With other -webkit prefixes, if you have something like

transform: scale(2);
-webkit-transform: scale(0.5);

the one that is higher in the cascade order (which for properties in the same declaration is the one that appears later) wins.

But as far as I can tell, none of those other prefixes properties have a behavior difference like with line-clamp, where the prefixed version has a dependence on other properties that isn't there in the unprefixed version.

O Óscar

@andreu
Due line-clamp and -webkit-line-clamp are not 1:1 properties, I'd treat them differently.

```
display: block;
line-clamp: 3;
-webkit-line-clamp: 4;
```
Clamps to 3 lines becasue line-clamp is not valid here

```
display: -webkit-box;
line-clamp: 3;
-webkit-line-clamp: 4;
```
Clamps to 4 lines because the prefixed version works and override the previous one.

```
display: -webkit-box;
-webkit-line-clamp: 4;
line-clamp: 3;
```
Clamps to 3 lines because the unprefixed version wins.

@andreu
Due line-clamp and -webkit-line-clamp are not 1:1 properties, I'd treat them differently.

```
display: block;
line-clamp: 3;
-webkit-line-clamp: 4;
```
Clamps to 3 lines becasue line-clamp is not valid here

```
display: -webkit-box;
line-clamp: 3;
-webkit-line-clamp: 4;
```
Clamps to 4 lines because the prefixed version works and override the previous one.

Vadim Makeev

@andreu I know most people vote for the “clamp 3 lines” option, but it’s the basic principle of CSS cascade we’re about to break here. I’d rather rename the property than introduce this special case. Have you considered renaming it to something else since it’s more of a new property than the unprefixed version of an old one?

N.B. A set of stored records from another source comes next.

-- ==== Sys2Proof/Laws/KeepsLedger.lean ====
section
/-! SUPPORT. `Keeps` of the functions of Machine/Ledger.lean. -/

namespace Sys2Proof.Machine

set_option linter.all false
set_option Elab.async false

variable {r0 : State} {L : Comp → Prop}


theorem keeps_setLdg (x : LdgSt) (s : State) (h_s : Keeps L r0 s) (l_ldg : L .ldg := by assumption) :
    Keeps L r0 (setLdg x s) := by
  unfold setLdg
  repeat' first
    | with_reducible assumption
    | with_reducible exact Or.inl rfl | with_reducible exact Or.inr (by assumption)
    | with_reducible exact Nat.le_refl _ | with_reducible exact List.prefix_rfl | exact id | exact Nat.le_add_right _ _ | exact DevSt.fuseKept_of (Nat.le_refl _) rfl
    | intro _
    | (extract_lets +onlyGivenNames x; refine Keeps.cut (v := x) ?_ ?_; rotate_left; intro hx; clear_value x; rotate_left; subst x)
    | (extract_lets +onlyGivenNames x; subst x)
    | with_reducible apply Keeps.ite | with_reducible apply Keeps.ite1 | with_reducible apply Keeps.ite2 | with_reducible apply Keeps.ite11
    | split
    | (refine Keeps.of_eq1 (by with_reducible assumption) ?_)
    | (refine Keeps.of_eq2 (by with_reducible assumption) ?_)
    | (refine Keeps.of_eq11 (by with_reducible assumption) ?_)
    | (simp -zeta only [keeps_mk]; with_reducible apply KeepsF.upd)
    | dsimp -zeta only

theorem keeps_setVol (v : Nat) (x : Volume) (s : State) (h_s : Keeps L r0 s) (l_ldg : L .ldg := by assumption) :
    Keeps L r0 (setVol v x s) := by
  unfold setVol
  repeat' first
    | with_reducible assumption
    | with_reducible exact Or.inl rfl | with_reducible exact Or.inr (by assumption)
    | with_reducible exact Nat.le_refl _ | with_reducible exact List.prefix_rfl | exact id | exact Nat.le_add_right _ _ | exact DevSt.fuseKept_of (Nat.le_refl _) rfl
    | with_reducible apply keeps_setLdg
    | intro _
    | (extract_lets +onlyGivenNames x; refine Keeps.cut (v := x) ?_ ?_; rotate_left; intro hx; clear_value x; rotate_left; subst x)
    | (extract_lets +onlyGivenNames x; subst x)
    | with_reducible apply Keeps.ite | with_reducible apply Keeps.ite1 | with_reducible apply Keeps.ite2 | with_reducible apply Keeps.ite11
    | split
    | (refine Keeps.of_eq1 (by with_reducible assumption) ?_)
    | (refine Keeps.of_eq2 (by with_reducible assumption) ?_)
    | (refine Keeps.of_eq11 (by with_reducible assumption) ?_)
    | (simp -zeta only [keeps_mk]; with_reducible apply KeepsF.upd)
    | dsimp -zeta only

theorem keeps_setStream (n : Nat) (x : LogStream) (s : State) (h_s : Keeps L r0 s) (l_ldg : L .ldg := by assumption) :
    Keeps L r0 (setStream n x s) := by
  unfold setStream
  repeat' first
    | with_reducible assumption
    | with_reducible exact Or.inl rfl | with_reducible exact Or.inr (by assumption)
    | with_reducible exact Nat.le_refl _ | with_reducible exact List.prefix_rfl | exact id | exact Nat.le_add_right _ _ | exact DevSt.fuseKept_of (Nat.le_refl _) rfl
    | with_reducible apply keeps_setLdg
    | intro _
    | (extract_lets +onlyGivenNames x; refine Keeps.cut (v := x) ?_ ?_; rotate_left; intro hx; clear_value x; rotate_left; subst x)
    | (extract_lets +onlyGivenNames x; subst x)
    | with_reducible apply Keeps.ite | with_reducible apply Keeps.ite1 | with_reducible apply Keeps.ite2 | with_reducible apply Keeps.ite11
    | split
    | (refine Keeps.of_eq1 (by with_reducible assumption) ?_)
    | (refine Keeps.of_eq2 (by with_reducible assumption) ?_)
    | (refine Keeps.of_eq11 (by with_reducible assumption) ?_)
    | (simp -zeta only [keeps_mk]; with_reducible apply KeepsF.upd)
    | dsimp -zeta only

Alfonso Martínez de Lizarrondo

@pepelsbey
I don't think the name is the isssue, because if it's called "pretty-please" then question would be about what to do with

display: block;
pretty-please: 3;
-webkit-line-clamp: 4;

@andreu

Fogrew :verified: 🖖🏽

@andreu I voted for 3 because you just explained that the prefixed version will work only with the old flexbox properties. This voting looks more like a test for IQ than a test of our CSS knowledge unfortunately. And of course we all are smart, ya 😂

Andreu Botella :verified_enby:

@fogrew Hah, if only that was true. line-clamp and -webkit-line-clamp are proposed to be defined as shorthands, which means their interaction when both are present is complicated. See github.com/w3c/csswg-drafts/is

Fogrew :verified: 🖖🏽

@andreu I meant that voting results probably will not answer your question if it was like "what people will intuitively choose?"